Showroom für die neue aktuelle Bürowelt ist das Gebäude Klosterstraße 71 in Mitte, das über die Ausübung eines vertraglichen Vorkaufsrechts 2018 wieder in Landeshand kam. Der ausgebootete Käufer und vorherige Mieter, das Unternehmen Hypoport, war derart verärgert, dass er seinen Hauptsitz aus Berlin wegverlegt hatte. Nach leichtem Umbau eröffnete der Standort als erster des Projekts Flexible Arbeitsorte. Hier sind unter anderem die für die Bearbeitung des Mietendeckels zuständigen Beschäftigten der Stadtentwicklungsverwaltung und die Corona-Nachverfolger des Bezirksamtes Friedrichshain-Kreuzberg untergekommen.
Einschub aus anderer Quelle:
-- ==== Sys2Proof/Machine/Dispatch.lean ====
section
/-!
DEFINITION. The dispatch: one arm per instruction, each one direct call of its meaning.
-/

namespace Sys2Proof.Machine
»Das sieht gar nicht nach öffentlicher Verwaltung aus - das ist richtig schön geworden«, sagt Finanzstaatssekretärin Vera Junker (SPD). Anders kriege man die Leute auch gar nicht dazu, sich auf Veränderungen einzulassen, erklärt sie. Auch rund 120 der etwa 800 Beschäftigten ihrer Verwaltung sind hier untergebracht. Allerdings sollen die Flächen hauptsächlich für temporären Bedarf genutzt werden. »Die Verwaltung kann hier testen: Was heißt neue Arbeitswelten?«, erläutert BIM-Geschäftsführer Sven Lemiss. Das Konzept an sich bedeute allerdings keine Flächeneinsparung. Doch auch hier zeigen sich die Probleme der lange unterbliebenen Koordinierung. Wegen unterschiedlicher technischer Systeme kann nicht jede Behörde die Räume nutzen. Die Testphase soll bis Ende 2023 laufen. Langfristig plant die BIM ein Netzwerk mehrerer flexibler Arbeitsorte.
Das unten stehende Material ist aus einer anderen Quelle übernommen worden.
theorem issueSync_eq (w : BitVec 32) (s : State) : runDecoded (decodeSync w) w s = issueSync w s := by
  unfold decodeSync issueSync
  split <;> first
    | (first | rfl | exact runDecoded_need_wf _ _ _ _ rfl | exact runDecoded_need _ _ _ _)
    | (simp only [*]; first | rfl | exact runDecoded_need_wf _ _ _ _ rfl | exact runDecoded_need _ _ _ _)
    | (split <;> first | (first | rfl | exact runDecoded_need_wf _ _ _ _ rfl | exact runDecoded_need _ _ _ _) | (simp only [*]; first | rfl | exact runDecoded_need_wf _ _ _ _ rfl | exact runDecoded_need _ _ _ _))
    | (simp only [*]; split <;> first | (first | rfl | exact runDecoded_need_wf _ _ _ _ rfl | exact runDecoded_need _ _ _ _) | (simp only [*]; first | rfl | exact runDecoded_need_wf _ _ _ _ rfl | exact runDecoded_need _ _ _ _))

def issueFabric (w : BitVec 32) (s : State) : Out :=
  match (fn7 w).extractLsb' 0 3 with
  | 0x0#3 => if ((fn7 w).extractLsb' 3 4 == 0#4) then execKmint (rd w) (ra w) (rb w) s else unassigned w s
  | 0x1#3 => if ((fn7 w).extractLsb' 3 4 == 0#4 && rb w == 0#5) then execKrev (rd w) (ra w) s else unassigned w s
  | 0x2#3 => if ((fn7 w).extractLsb' 3 4 == 0#4) then execCset (rd w) (ra w) (rb w) s else unassigned w s
  | 0x3#3 => if ((fn7 w).extractLsb' 3 4 == 0#4 && rb w == 0#5) then execCfree (rd w) (ra w) s else unassigned w s
  | 0x4#3 => if ((fn7 w).extractLsb' 3 4 == 0#4 && rb w == 0#5 && rd w == 0#5) then execCfire (ra w) s else unassigned w s
  | 0x5#3 => if ((fn7 w).extractLsb' 5 2 == 0#2) then execMlred (rd w) (ra w) (rb w) ((fn7 w).extractLsb' 3 1) ((fn7 w).extractLsb' 4 1) s else unassigned w s
  | 0x6#3 => if ((fn7 w).extractLsb' 3 4 == 0#4 && rd w == 0#5) then execMcast (ra w) (rb w) s else unassigned w s
  | _ => unassigned w s

theorem issueFabric_eq (w : BitVec 32) (s : State) : runDecoded (decodeFabric w) w s = issueFabric w s := by
  unfold decodeFabric issueFabric
  split <;> first
    | (first | rfl | exact runDecoded_need_wf _ _ _ _ rfl | exact runDecoded_need _ _ _ _)
    | (simp only [*]; first | rfl | exact runDecoded_need_wf _ _ _ _ rfl | exact runDecoded_need _ _ _ _)

def issueOperands (w : BitVec 32) (s : State) : Out :=
  match major w with
  | 0x0#6 => issueSys w s
  | 0x1#6 => issueAlu w s
  | 0x2#6 => execAddi (rd w) (ra w) (imm12 w) s
  | 0x3#6 => execAndi (rd w) (ra w) (imm12 w) s
  | 0x4#6 => execOri (rd w) (ra w) (imm12 w) s
  | 0x5#6 => execXori (rd w) (ra w) (imm12 w) s
  | 0x6#6 => issueCompareImm w s
  | 0x7#6 => issueShiftImm w s
  | 0x8#6 => execLdi (rd w) (imm17 w) s
  | 0x9#6 => execLdih (rd w) (imm17 w) s
  | 0xA#6 => issueBitField w s
  | 0xB#6 => issueSelect w s
  | 0xC#6 => execBeq (bra w) (brb w) (nBit w) (off11 w) s
  | 0xD#6 => execBne (bra w) (brb w) (nBit w) (off11 w) s
  | 0xE#6 => execBlt (bra w) (brb w) (nBit w) (off11 w) s
  | 0xF#6 => execBge (bra w) (brb w) (nBit w) (off11 w) s
  | 0x10#6 => execBltu (bra w) (brb w) (nBit w) (off11 w) s
  | 0x11#6 => execBgeu (bra w) (brb w) (nBit w) (off11 w) s
  | 0x12#6 => execJmp (off22 w) s
  | 0x13#6 => execCall (off22 w) s
  | 0x14#6 => issueJumpReg w s
  | 0x15#6 => issueLoopNest w s
  | 0x16#6 => issueTileLoad w s
  | 0x17#6 => issueTileStore w s
  | 0x18#6 => issueTileAtomic w s
  | 0x19#6 => issueVecMem w s
  | 0x1A#6 => issueGatherCopy w s
  | 0x1B#6 => issueVecFloat w s
  | 0x1C#6 => issueVecInt w s
  | 0x1D#6 => issueVecLogic w s
  | 0x1E#6 => issueVecCompare w s
  | 0x1F#6 => issueVecConvert w s
  | 0x20#6 => issueVecReduce w s
  | 0x21#6 => issueVecPermute w s
  | 0x22#6 => issueMask w s
  | 0x23#6 => issueMma w s
  | 0x24#6 => issueAccumulator w s
  | 0x25#6 => issueMatrixConfig w s
  | 0x27#6 => issueGet w s
  | 0x28#6 => issueDeposit w s
  | 0x29#6 => issueBlockDeposit w s
  | 0x2A#6 => issueLevelAtomic w s
  | 0x2B#6 => issueBatch w s
  | 0x2C#6 => issueStream w s
  | 0x2D#6 => issueSync w s
  | 0x2E#6 => issueFabric w s
  | _ => unassigned w s

set_option linter.unusedSimpArgs false in
theorem issueOperands_eq (w : BitVec 32) (s : State) : runDecoded (decodeOperands w) w s = issueOperands w s := by
  unfold decodeOperands issueOperands
  split <;> first
    | (simp only [*, issueSys_eq, issueAlu_eq, issueCompareImm_eq, issueShiftImm_eq, issueBitField_eq, issueSelect_eq, issueJumpReg_eq, issueLoopNest_eq, issueTileLoad_eq, issueTileStore_eq, issueTileAtomic_eq, issueVecMem_eq, issueGatherCopy_eq, issueVecFloat_eq, issueVecInt_eq, issueVecLogic_eq, issueVecCompare_eq, issueVecConvert_eq, issueVecReduce_eq, issueVecPermute_eq, issueMask_eq, issueMma_eq, issueAccumulator_eq, issueMatrixConfig_eq, issueGet_eq, issueDeposit_eq, issueBlockDeposit_eq, issueLevelAtomic_eq, issueBatch_eq, issueStream_eq, issueSync_eq, issueFabric_eq]; done)
    | rfl
    | (simp only [*]; rfl)

def issue16 (h : BitVec 16) (s : State) : Out :=
  match h.extractLsb' 1 4 with
  | 0x0#4 => execVmov16 (h.extractLsb' 5 5) (h.extractLsb' 10 5) (h.extractLsb' 15 1) s
  | 0x1#4 => execVaddF16 (h.extractLsb' 5 5) (h.extractLsb' 10 5) (h.extractLsb' 15 1) s
  | 0x2#4 => execVsubF16 (h.extractLsb' 5 5) (h.extractLsb' 10 5) (h.extractLsb' 15 1) s
  | 0x3#4 => execVmulF16 (h.extractLsb' 5 5) (h.extractLsb' 10 5) (h.extractLsb' 15 1) s
  | 0x4#4 => execVfmac16 (h.extractLsb' 5 5) (h.extractLsb' 10 5) (h.extractLsb' 15 1) s
  | 0x5#4 => execVmaxF16 (h.extractLsb' 5 5) (h.extractLsb' 10 5) (h.extractLsb' 15 1) s
  | 0x6#4 => execVminF16 (h.extractLsb' 5 5) (h.extractLsb' 10 5) (h.extractLsb' 15 1) s
  | 0x7#4 => execVaddI16 (h.extractLsb' 5 5) (h.extractLsb' 10 5) (h.extractLsb' 15 1) s
  | 0x8#4 => execVsubI16 (h.extractLsb' 5 5) (h.extractLsb' 10 5) (h.extractLsb' 15 1) s
  | 0x9#4 => execVmulI16 (h.extractLsb' 5 5) (h.extractLsb' 10 5) (h.extractLsb' 15 1) s
  | 0xA#4 => execVand16 (h.extractLsb' 5 5) (h.extractLsb' 10 5) (h.extractLsb' 15 1) s
  | 0xB#4 => execVor16 (h.extractLsb' 5 5) (h.extractLsb' 10 5) (h.extractLsb' 15 1) s
  | 0xC#4 => execVxor16 (h.extractLsb' 5 5) (h.extractLsb' 10 5) (h.extractLsb' 15 1) s
  | 0xD#4 => execVshlV16 (h.extractLsb' 5 5) (h.extractLsb' 10 5) (h.extractLsb' 15 1) s
  | 0xE#4 => execVshrV16 (h.extractLsb' 5 5) (h.extractLsb' 10 5) (h.extractLsb' 15 1) s
  | _ => execVsraV16 (h.extractLsb' 5 5) (h.extractLsb' 10 5) (h.extractLsb' 15 1) s

theorem issue16_eq (h : BitVec 16) (s : State) : exec (decode16 h) s = issue16 h s := by
  unfold decode16 issue16
  split <;> first
    | rfl
    | (simp only [*]; rfl)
»Da wird über die Kür vor der Pflicht gesprochen«, sagt Daniela Ortmann, Vorsitzende des Berliner Hauptpersonalrats dem »nd«. »Bevor die Leute so eine Bürolandschaft bekommen, wollen sie überhaupt ausreichend Flächen, warmes Wasser aus den Leitungen und ein ausreichendes Datennetz in den Gebäuden.« In puncto Digitalisierung und Homeoffice sei der Hauptpersonalrat überhaupt kein Vermeider, und die neuen Konzepte seien durchaus begrüßenswert. »Es soll ruhig weiter getestet werden, aber zunächst geht es ums Grundsätzliche«, so Ortmann weiter. Mancher Personalrat wüsste gar nicht mehr, wie er angesichts der Raumnot noch Neueinstellungen zustimmen könne. Das Teilen von Schreibtischen habe angesichts von Amtsgeheimnissen deutliche Grenzen.
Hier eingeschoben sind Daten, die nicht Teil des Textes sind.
-- ==== Sys2Proof/Certificates/Slice0/Obligations.lean ====
section
/-!
DEFINITION. The statements about the KD-64: one definition each, under the name that OBLIGATIONS.json lists, after the tables they range
over. A table gives, for the instructions of one shape, what a rule of spec/ gives each.
-/

open Sys2Proof Sys2Proof.Machine Sys2Proof.Observe

/-! ## Scalar instructions (R108 to R114) -/

namespace Sys2Proof.Claims

/-- A signed comparison's, or any condition's, value in a register. -/
def flag (p : Prop) [Decidable p] : Word := if p then 1#64 else 0#64

/-- The effective width of a bit-field control word (R113). -/
def fieldWidth (b : Word) : Nat :=
  let p := (b.extractLsb' 0 6).toNat
  let w := (b.extractLsb' 8 7).toNat
  if w = 0 ∨ 64 < p + w then 64 - p else w

/-- Table 7.1 and R113: instructions of two sources, with their latency (Table 6.1) and the relation of a and b to the result. -/
def aluTwo : List ((BitVec 5 → BitVec 5 → BitVec 5 → Instr) × Nat × (Word → Word → Word → Prop)) :=
  [ (.add, 1, fun a b v => v = a + b)
  , (.sub, 1, fun a b v => v = a - b)
  , (.addw, 1, fun a b v => v = (BitVec.setWidth 32 a + BitVec.setWidth 32 b).signExtend 64)
  , (.subw, 1, fun a b v => v = (BitVec.setWidth 32 a - BitVec.setWidth 32 b).signExtend 64)
  , (.and, 1, fun a b v => v = a &&& b)
  , (.or, 1, fun a b v => v = a ||| b)
  , (.xor, 1, fun a b v => v = a ^^^ b)
  , (.andn, 1, fun a b v => v = a &&& ~~~b)
  , (.sll, 1, fun a b v => v = a <<< (b.extractLsb' 0 6))
  , (.srl, 1, fun a b v => v = a >>> (b.extractLsb' 0 6))
  , (.sra, 1, fun a b v => v = a.sshiftRight (b.extractLsb' 0 6).toNat)
  , (.mul, 3, fun a b v => v = BitVec.ofNat 64 (a.toNat * b.toNat))
  , (.mulw, 3, fun a b v => v = (BitVec.setWidth 32 a * BitVec.setWidth 32 b).signExtend 64)
  , (.mulh, 3, fun a b v => v = BitVec.ofInt 64 (a.toInt * b.toInt / 2 ^ 64))
  , (.mulhu, 3, fun a b v => v.toNat = a.toNat * b.toNat / 2 ^ 64)
  , (.div, 34, fun a b v => v = if b = 0#64 then -1#64 else a.sdiv b)
  , (.divu, 34, fun a b v => v = if b = 0#64 then -1#64 else a / b)
  , (.rem, 34, fun a b v => v = if b = 0#64 then a else a.srem b)
  , (.remu, 34, fun a b v => v = if b = 0#64 then a else a % b)
  , (.min, 1, fun a b v => v = if a.toInt ≤ b.toInt then a else b)
  , (.max, 1, fun a b v => v = if b.toInt ≤ a.toInt then a else b)
  , (.minu, 1, fun a b v => v = if a ≤ b then a else b)
  , (.maxu, 1, fun a b v => v = if b ≤ a then a else b)
  , (.seq, 1, fun a b v => v = flag (a = b))
  , (.slt, 1, fun a b v => v = flag (a.toInt < b.toInt))
  , (.sltu, 1, fun a b v => v = flag (a < b))
  , (.bfx, 1, fun a b v => ∀ i, i < 64 → v.getLsbD i =
      if i < fieldWidth b then a.getLsbD ((b.extractLsb' 0 6).toNat + i) else a.getLsbD ((b.extractLsb' 0 6).toNat + fieldWidth b - 1))
  , (.bfxu, 1, fun a b v => ∀ i, v.getLsbD i = (decide (i < fieldWidth b) && a.getLsbD ((b.extractLsb' 0 6).toNat + i))) ]

/-- Table 7.1: the unary instructions. -/
def aluOne : List ((BitVec 5 → BitVec 5 → Instr) × (Word → Word → Prop)) :=
  [ (.clz, fun a v => v.toNat ≤ 64 ∧ (∀ i, i < v.toNat → a.getLsbD (63 - i) = false) ∧ (v.toNat < 64 → a.getLsbD (63 - v.toNat) = true))
  , (.ctz, fun a v => v.toNat ≤ 64 ∧ (∀ i, i < v.toNat → a.getLsbD i = false) ∧ (v.toNat < 64 → a.getLsbD v.toNat = true))
  , (.popc, fun a v => v.toNat = (List.range 64).countP a.getLsbD)
  , (.sextb, fun a v => v = (BitVec.setWidth 8 a).signExtend 64)
  , (.sexth, fun a v => v = (BitVec.setWidth 16 a).signExtend 64)
  , (.sextw, fun a v => v = (BitVec.setWidth 32 a).signExtend 64)
  , (.zextb, fun a v => v = (BitVec.setWidth 8 a).setWidth 64)
  , (.zexth, fun a v => v = (BitVec.setWidth 16 a).setWidth 64)
  , (.zextw, fun a v => v = (BitVec.setWidth 32 a).setWidth 64) ]

/-- R111: the immediate instructions with a 12-bit immediate. -/
def aluImm : List ((BitVec 5 → BitVec 5 → BitVec 12 → Instr) × (Word → Word → Word)) :=
  [ (.addi, fun a i => a + i), (.andi, fun a i => a &&& i), (.ori, fun a i => a ||| i), (.xori, fun a i => a ^^^ i) ]

/-- R111: the compare immediates. -/
def compareImm : List ((BitVec 5 → BitVec 5 → BitVec 11 → Instr) × (Word → Word → Word)) :=
  [ (.slti, fun a i => flag (a.toInt < i.toInt)), (.sltiu, fun a i => flag (a < i)) ]

/-- R111: the shift immediates. -/
def shiftImm : List ((BitVec 5 → BitVec 5 → BitVec 6 → Instr) × (Word → Nat → Word)) :=
  [ (.slli, fun a n => a <<< n), (.srli, fun a n => a >>> n), (.srai, fun a n => a.sshiftRight n) ]

end Sys2Proof.Claims

open Sys2Proof.Claims

/-- R108, R109, R110, R113: an instruction of two sources completes wherever both can be read. wd takes the value that Table 7.1 gives after the latency of
Table 6.1, and nothing else changes but the queue; a write to w0 is discarded. R109, R111, R112: the same of the unary and the immediate instructions, whose
latency is 1 cycle. LDIH reads wd as a source. R113, R114: BFI replaces a bit field of wd, which it reads; CSEL and CSELN choose between two sources by whether
a third is 0. -/
def Obligations.ScalarArithmeticResults : Prop :=
  (∀ e ∈ aluTwo, ∀ (d a b : BitVec 5) (s : State), ReadableW s a → ReadableW s b →
    ∃ t v, exec (e.1 d a b) s = .next t ∧ WritesW s t d e.2.1 v ∧ e.2.2 (s.readW a) (s.readW b) v) ∧
  ((∀ e ∈ aluOne, ∀ (d a : BitVec 5) (s : State), ReadableW s a →
    ∃ t v, exec (e.1 d a) s = .next t ∧ WritesW s t d 1 v ∧ e.2 (s.readW a) v) ∧
  (∀ e ∈ aluImm, ∀ (d a : BitVec 5) (i : BitVec 12) (s : State), ReadableW s a →
    ∃ t, exec (e.1 d a i) s = .next t ∧ WritesW s t d 1 (e.2 (s.readW a) (i.signExtend 64))) ∧
  (∀ e ∈ compareImm, ∀ (d a : BitVec 5) (i : BitVec 11) (s : State), ReadableW s a →
    ∃ t, exec (e.1 d a i) s = .next t ∧ WritesW s t d 1 (e.2 (s.readW a) (i.signExtend 64))) ∧
  (∀ e ∈ shiftImm, ∀ (d a : BitVec 5) (h : BitVec 6) (s : State), ReadableW s a →
    ∃ t, exec (e.1 d a h) s = .next t ∧ WritesW s t d 1 (e.2 (s.readW a) h.toNat)) ∧
  (∀ (d : BitVec 5) (i : BitVec 17) (s : State),
    ∃ t, exec (.ldi d i) s = .next t ∧ WritesW s t d 1 (i.signExtend 64)) ∧
  (∀ (d : BitVec 5) (i : BitVec 17) (s : State), ReadableW s d →
    ∃ t, exec (.ldih d i) s = .next t ∧ WritesW s t d 1 ((s.readW d).extractLsb' 0 47 ++ i))) ∧
  ((∀ (d a b : BitVec 5) (s : State), ReadableW s a → ReadableW s b → ReadableW s d →
    ∃ t v, exec (.bfi d a b) s = .next t ∧ WritesW s t d 1 v ∧
      ∀ i, i < 64 → v.getLsbD i =
        let p := ((s.readW b).extractLsb' 0 6).toNat
        if p ≤ i ∧ i < p + fieldWidth (s.readW b) then (s.readW a).getLsbD (i - p) else (s.readW d).getLsbD i) ∧
  (∀ (d a b c : BitVec 5) (s : State), ReadableW s a → ReadableW s b → ReadableW s c →
    (∃ t, exec (.csel d a b c) s = .next t ∧ WritesW s t d 1 (if s.readW c = 0#64 then s.readW b else s.readW a)) ∧
    ∃ t, exec (.cseln d a b c) s = .next t ∧ WritesW s t d 1 (if s.readW c = 0#64 then s.readW a else s.readW b)))

/-- R110: division never traps; a quotient rounds toward zero and a remainder has the sign of the dividend, so that a = q × b + r; by
zero the quotient is −1 and the remainder a, and −2^63 by −1 gives −2^63 with remainder 0. -/
def Obligations.DivisionCorners : Prop :=
  ∀ (d a b : BitVec 5) (s : State), ReadableW s a → ReadableW s b → d ≠ 0#5 →
    ∀ q r : Instr, (q, r) ∈ [(Instr.div d a b, Instr.rem d a b), (.divu d a b, .remu d a b)] →
    ∃ t u x y, exec q s = .next t ∧ exec r s = .next u ∧
      Reads s t 0 (s.thr.phys d.toNat) 34 (BitVec.setWidth 512 x) ∧ Reads s u 0 (s.thr.phys d.toNat) 34 (BitVec.setWidth 512 y) ∧
      (s.readW b = 0#64 → x = 0xFFFFFFFFFFFFFFFF#64 ∧ y = s.readW a) ∧
      (s.readW b ≠ 0#64 → x * s.readW b + y = s.readW a) ∧
      (q = .div d a b → s.readW b ≠ 0#64 → (s.readW a ≠ 0x8000000000000000#64 ∨ s.readW b ≠ 0xFFFFFFFFFFFFFFFF#64) →
        x.toInt = (s.readW a).toInt.tdiv (s.readW b).toInt ∧ y.toInt = (s.readW a).toInt.tmod (s.readW b).toInt) ∧
      (q = .div d a b → s.readW a = 0x8000000000000000#64 → s.readW b = 0xFFFFFFFFFFFFFFFF#64 → x = 0x8000000000000000#64 ∧ y = 0#64) ∧
      (q = .divu d a b → s.readW b ≠ 0#64 → x.toNat = (s.readW a).toNat / (s.readW b).toNat ∧ y.toNat = (s.readW a).toNat % (s.readW b).toNat)

/-- R99: with checking on, an instruction that reads a register whose latest-issued pending result is not yet readable traps STALLSHORT
with no other effect; tval holds the class in [7:5] and the number in [4:0]. Here of the instructions of two sources, for the source that
stands first among those not readable. -/
def Obligations.StallShortTraps : Prop :=
  ∀ e ∈ aluTwo, ∀ (d a b n : BitVec 5) (s : State), s.thr.chk = true →
    (¬ ReadableW s a ∧ n = a ∨ ReadableW s a ∧ ¬ ReadableW s b ∧ n = b) →
    exec (e.1 d a b) s = .next (s.takeTrap ⟨0x03, n.setWidth 64⟩)

/-! ## Control transfers, the register window and the loop nest (R101, R102, R115 to R121, R128 to R131) -/

namespace Sys2Proof.Claims

/-- R119: the conditional branches and when each is taken. -/
def branches : List ((BitVec 5 → BitVec 5 → BitVec 1 → BitVec 11 → Instr) × (Word → Word → Bool)) :=
  [ (.beq, fun a b => a == b), (.bne, fun a b => a != b), (.blt, fun a b => a.slt b), (.bge, fun a b => !(a.slt b))
  , (.bltu, fun a b => a.ult b), (.bgeu, fun a b => !(a.ult b)) ]

/-- A transfer's own offset plus 2 × Sext(off), modulo 2^18 (R82). -/
def target (s : State) {n : Nat} (off : BitVec n) : BitVec 18 := BitVec.ofInt 18 (s.thr.q0.toNat + 2 * off.toInt)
Prinzipiell geeignet für eine zeitgemäße Büroarchitektur wäre auch der Sitz der Stadtentwicklungsverwaltung im Hochhaus am Fehrbelliner Platz gewesen, sagt Lemiss. »Doch die Sanierung an der Württembergischen Straße kam zwei Jahre zu früh«, bedauert er. Für einen dreistelligen Millionenbetrag wird das Haus noch bis 2024 von Grund auf renoviert.